Итак, воззрения королевы Виктории в конце XIX в. претерпевали эволюцию. Она  пришла к выводу о необходимости укрепления англо-российских отношений, надеялась на их улучшение. Однако при этом королева оставалась настороже и сохраняла свое недоверие к России.

         Персии и связанному с ней англо-российскому конфликту королева Виктория уделяла мало внимания. В июле 1889 г. персидский шах, совершая путешествие по Европе, посетил Англию. Это был его второй визит в данную страну. В это время противостояние Англии и России в Персии становилось все более явным. Однако записи Виктории о визите персидского гостя демонстрируют только вежливое равнодушие. Она подробным образом остановилась на таких мелких деталях, как красивый почерк шаха, которым он расписался в книге автографов, его лучшее знание французского языка по сравнению с предыдущим визитом в 1873 г. Королева нашла, что шах хорошо выглядел, хотя  постарел и пополнел. Упоминаний об обсуждении каких-либо серьезных проблем англо-персидских отношений, как в дневнике Виктории, так и в ее переписке с министром иностранных дел в связи с визитом, нет. О существовании таких  проблем, свидетельствует лишь одна фраза:  « За столом шах говорил о России, показав сильное недоверие к этой стране»[5, т.1, с.507, 519]. Едва скрытое удовлетворение и отсутствие перечисления других тем разговора показывает понимание Викторией определенной  значимости персидского вопроса. Об этом же свидетельствовало и то, что прием, устроенный принцем Уэльским в честь шаха 4 июля 1889 г., королева почтила своим в то время уже редким появлением на публике.

         Еще раз королева обратилась к персидской теме в 1899 г. в переписке с Солсбери. Они были обеспокоены положением Англии в Персии и не видели приемлемого способа укрепить британское влияние:          «Единственное, что движет персами – подкуп и страх. Но мы не можем давать взятки, даже если бы у нас были деньги, и у нас нет солдат на персидской территории»[5, т.3, с.393]. Оба лукавили, так как именно в это время шла борьба с Россией за заем персидскому шаху. Однако и Англия, и Россия делали вид, что это частная инициатива.

Учитывая столь малое внимание к персидскому вопросу, можно предположить, что Виктория воспринимала его лишь как одну из тех сложностей, которые омрачали англо–российские отношения. Но путей разрешения проблемы она не видела и даже не затрудняла себя их поисками.

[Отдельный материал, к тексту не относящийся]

/-- A frame whose settings all name unguarded channels: forwarded under policy OPEN in RUN, dropped and counted once
for each setting in RUN under policy CLOSED and in SAFE, the last setting's refusal standing. -/
def Obligations.UnguardedSettingsFollowThePassPolicy : Prop :=
  ∀ (dt : Nat) (addr : BitVec 4) (st : Stage) (seq : Byte) (payload : List Byte) (last : Byte) (s : State),
    s.expects seq → stageOf addr = some st → drivePayloadWellFormed payload = true →
    payload.getLast? = some last →
    (∀ b ∈ payload, s.entry (Chan.of st (settingOutput b)) = none) →
    let w := s.windowed dt seq
    let refused := fun (k : Counter) (why : RefusalReason) =>
      { count k payload.length w with lastRefusal := some ⟨Chan.of st (settingOutput last), seq, why⟩ }
    (s.mode = .run → s.activeSet.passPolicy = .opened →
      exec (.driveFrame dt addr seq payload) s = .next { w with
        emit := payload.foldl
          (fun q b => q.place w.now (Chan.of st (settingOutput b)) (settingLevel b) .normal) s.emit }) ∧
    (s.mode = .run → s.activeSet.passPolicy = .closed →
      exec (.driveFrame dt addr seq payload) s = .next (refused .refusedClosed .closed)) ∧
    (s.mode = .safe → exec (.driveFrame dt addr seq payload) s = .next (refused .refusedMode .mode))

/-- An ON request for a channel in OFF whose partner is not requested ON runs the ON path. An ON request in the other
states: HELD when FORCED, CONFLICT when the partner is requested ON, back to ON from ON_HOLD, and without effect
otherwise. For a donor in OFF whose own OFF is still on its way after an abort R62 says two things, and the ON path clause
states the model's choice there: the partner alone is looked at (log entry 31). -/
def Obligations.OnRequestOutcomes : Prop :=
  (∀ (dt : Nat) (c : Chan) (seq : Byte) (r : ChanRec) (e : Entry) (s : State),
      s.expects seq → s.chan c = some r → r.state = .off → s.entry c = some e → s.partnerRequestedOn c = false →
      ∃ t, exec (.driveFrame dt (addrOf c) seq [settingFor c .on]) s = .next t ∧
        onPathLaw c seq (s.windowed dt seq) t e) ∧
  (∀ (dt : Nat) (c : Chan) (seq : Byte) (r : ChanRec) (e : Entry) (s : State),
      s.expects seq → s.chan c = some r → s.entry c = some e →
      let w := s.windowed dt seq
      let frame := exec (.driveFrame dt (addrOf c) seq [settingFor c .on]) s
      (r.state = .forced →
        frame = .next { count .refusedHeld 1 w with lastRefusal := some ⟨c, seq, .held⟩ }) ∧
      (r.state ≠ .forced → s.partnerRequestedOn c = true →
        frame = .next { count .refusedConflict 1 w with lastRefusal := some ⟨c, seq, .conflict⟩ }) ∧
      (s.partnerRequestedOn c = false → r.state = .wait ∨ r.state = .priming ∨ r.state = .on ∨ r.state = .lent →
        frame = .next w) ∧
      (s.partnerRequestedOn c = false → r.state = .onHold →
        frame = .next (setState c .on .on (count .superseded 1 (removePend c w)))))

/-- An OFF request in every state of its channel: always accepted, with the outcome of R31 or R32. Two
branches are reached by no run and rest on the model's choice (log entry 17): a channel in ON without an ON emission time
and with no ON on its way, and a channel in PRIMING without a context. -/
def Obligations.OffRequestOutcomes : Prop :=
  ∀ (dt : Nat) (c : Chan) (seq : Byte) (r : ChanRec) (e : Entry) (s : State),
    s.expects seq → s.chan c = some r → s.entry c = some e →
    let w := s.windowed dt seq
    let placedOff := setState c .off .off (stopOnTimer c (place c .off .normal w))
    exec (.driveFrame dt (addrOf c) seq [settingFor c .off]) s = .next
      (match r.state with
      | .forced => w
      | .off => w
      | .lent => w
      | .onHold => w
      | .wait => setState c .off .off (count .superseded 1 (removePend c w))
      | .priming =>
        match s.ctx c with
        | none => setState c .off .off w
        | some x =>
          if (s.chan x.donor).any (fun d => d.state == .lent) then
            setState c .off .off
              (setState x.donor .off .off (place x.donor .off .normal (closeCtx c w)))
          else setState c .off .off (closeCtx c w)
      | .on =>
        if s.onWaiting c then placedOff
        else if s.onSending c then fileUndated c .dwell seq (setState c .onHold .off w)
        else
          match r.onTime with
          | none => placedOff
          | some on =>
            if hasPassed on e.minDwell w.now then placedOff
            else fileDated c .dwell (after on e.minDwell) seq (setState c .onHold .off w))

/-- A frame that asks ON for both channels of a pair: both become OFF requests at their places, with one count and one
CONFLICT record for the lower channel. The split of any frame, guarded and unguarded settings mixed: first a count and a
record for each pair asked ON whole, in ascending lower channel, their settings turned into OFF; then every setting at its
place, dealt with as the frame of that setting alone would be dealt with at that moment. Two points of it are the model's
own: an unguarded setting behind one that enters SAFE in mid-frame is judged in SAFE, although R84 says that the mode is
read at each frame (DEDUCED, log entry 19); and a replaced OFF that removes a WAIT entry raises superseded beside the
pair-conflict count (DESIGN CHOICE, log entry 32). -/
def Obligations.SameFrameConflictTurnsBothOff : Prop :=
  (∀ (dt : Nat) (a b : Chan) (ea eb : Entry) (seq : Byte) (s : State),
    s.expects seq → tableLaw s.active = true → s.entry a = some ea → s.entry b = some eb →
    ea.partner = some b → eb.partner = some a → a ≠ b → Chan.stage a = Chan.stage b →
    let w := s.windowed dt seq
    exec (.driveFrame dt (addrOf a) seq [settingFor a .on, settingFor b .on]) s = .next
      (offRequest b seq (offRequest a seq
        (makeRecord (.conflict (min a b) seq) (count .pairConflict 1 w))))) ∧
  (∀ (st : Stage) (seq : Byte) (payload : List Byte) (lowers : List Chan) (w : State),
    tableLaw w.active = true → drivePayloadWellFormed payload = true → risingIds lowers = true →
    let chan := fun b : Byte => Chan.of st (settingOutput b)
    let askedOn := fun c : Chan => ∃ b ∈ payload, chan b = c ∧ settingLevel b = .on
    (∀ c, c ∈ lowers ↔ ∃ p, c < p ∧ w.partner c = some p ∧ w.partner p = some c ∧ askedOn c ∧ askedOn p) →
    let level := fun b : Byte =>
      if lowers.any fun l => l == chan b || w.partner l == some (chan b) then Level.off else settingLevel b
    let noted := lowers.foldl (fun u l => makeRecord (.conflict l seq) (count .pairConflict 1 u)) w
    splitFrame seq (driveSettings st payload) w =
      payload.foldl (fun u b => dealSetting seq u (chan b, level b)) noted) ∧
  (∀ (addr : BitVec 4) (st : Stage) (seq b : Byte) (u : State), u.receives .u → u.mode = .run ∨ u.mode = .safe →
    u.rx.get .u = .hunt → u.window = ⟨true, seq⟩ → 0 < u.eventNo → stageOf addr = some st →
    settingUnusedZero b = true →
    exec (.driveFrame 0 addr seq [b]) u.beforeFrame =
      .next (dealSetting seq u (Chan.of st (settingOutput b), settingLevel b)))

/-- An AUX frame is forwarded as an AUX record, dropped when four wait, and malformed with an address that is no
stage. -/
def Obligations.AuxFrameForwardedOrDropped : Prop :=
  ∀ (dt : Nat) (addr : BitVec 4) (seq : Byte) (payload : List Byte) (s : State), s.receives .u →
    payload.length ≤ 32 →
    (∀ st, stageOf addr = some st → s.emit.auxs.length < 4 → s.emit.closed = false →
      exec (.auxFrame dt addr seq payload) s = .next { s.arrived dt .u with
        emit := { s.emit with
          auxs := s.emit.auxs ++ [⟨st, payload, after s.now dt, s.emit.nextOrder⟩]
          nextOrder := s.emit.nextOrder + 1 } }) ∧
    (∀ st, stageOf addr = some st → 4 ≤ s.emit.auxs.length →
      exec (.auxFrame dt addr seq payload) s = .next (count .auxDrop 1 (s.arrived dt .u))) ∧
    (4 ≤ addr.toNat → exec (.auxFrame dt addr seq payload) s = .next (count .uMalformed 1 (s.arrived dt .u)))

/-! ## The Tick Monitor -/

/-- A TICK frame: valid in OPEN_FIRST and OPEN (with the return to RUN when STREAM was the last cause), ignored in
OFF, RESETTING and GRACE, malformed with another address or a payload. -/
def Obligations.TickJudgedByTheMonitorsState : Prop :=
  ∀ (dt : Nat) (addr : BitVec 4) (seq : Byte) (payload : List Byte) (s : State), s.receives .u →
    let w := s.arrived dt .u
    (addr = 15 → payload = [] → s.tick.state = .openFirst ∨ s.tick.state = .opened →
      let v := { w with
        tick := ⟨.closed, some (after (after s.now dt) (s.activeSet.tmin * 1000)), 0⟩
        causes := ⟨false, s.causes.command, s.causes.charge⟩ }
      exec (.tick dt addr seq payload) s = .next
        (if s.mode = .safe ∧ s.causes = ⟨true, false, false⟩ then
          { v with mode := .run, chans := s.chans.map (ChanRec.release .safe) }
        else v)) ∧
    (addr = 15 → payload = [] → s.tick.state = .off ∨ s.tick.state = .resetting ∨ s.tick.state = .grace →
      exec (.tick dt addr seq payload) s = .next w) ∧
    (addr ≠ 15 ∨ payload ≠ [] → exec (.tick dt addr seq payload) s = .next (count .uMalformed 1 w))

         Итак, в конце XIX в. корона сохраняла ряд внешнеполитических полномочий и имела возможности оказывать влияния на решения в этой сфере. Королева Виктория была озабочена состоянием англо-российских отношений, особенно по мере возрастания мощи Германии. Она пыталась оказывать влияние на российскую сторону. Однако королева не придавала особого значения конфликту в Персии, очевидно, считая его второстепенным и не слишком значимым для взаимодействия двух держав.

 

Литература:

 

1. Gleason J.H. The Genesis of Russophobia in Great Britain: A Study in the Interaction of      Policy and Opinion. – Cambridge: Harvard univ. press, 1950. – IX, 314 p.

2. Kennedy P. The Reality behind Diplomacy. Background Influences on Britain External Policy.1865–1980. – L.: Fontana press, 1989. – 416 p.

3. Steiner Z. The Foreign Office and Foreign Policy. – Cambridge: Cambridge univ. press, 1069. – XII, 262 p.

4. Queen Victoria in her Letters and Journals / A selection by Ch. Filbert. – L.: Murray, 1984. – [8] 374 p.

5. The Letters of Queen Victoria. A selection from her Majesty’s correspondence and journals between the years 1886 and 1901. Published by authority of his Majesty the king. Ed. by G.E.Buckle. – L.: Murray, 1930-1932. The 3d series. Vol. 1-3. – Vol. 1. 1886–1890. – 1930. – XVI, 688 p. – Vol. 3. 1896–1901 – XIII, 662 p.

6. Lee S. King Edward VII. A Biography. By Sir S.Lee.Vol.1–2. – L: Macmillan, 1925–1927. – Vol.1. – XII, 831 p.

7.  Письма Николая II королеве Виктории. // Исторический архив. 1995, № 1. – С. 187-202.

8. Weintraub S. Victoria. – L.: Unwin and Hyman, 1987. – X, 678 p.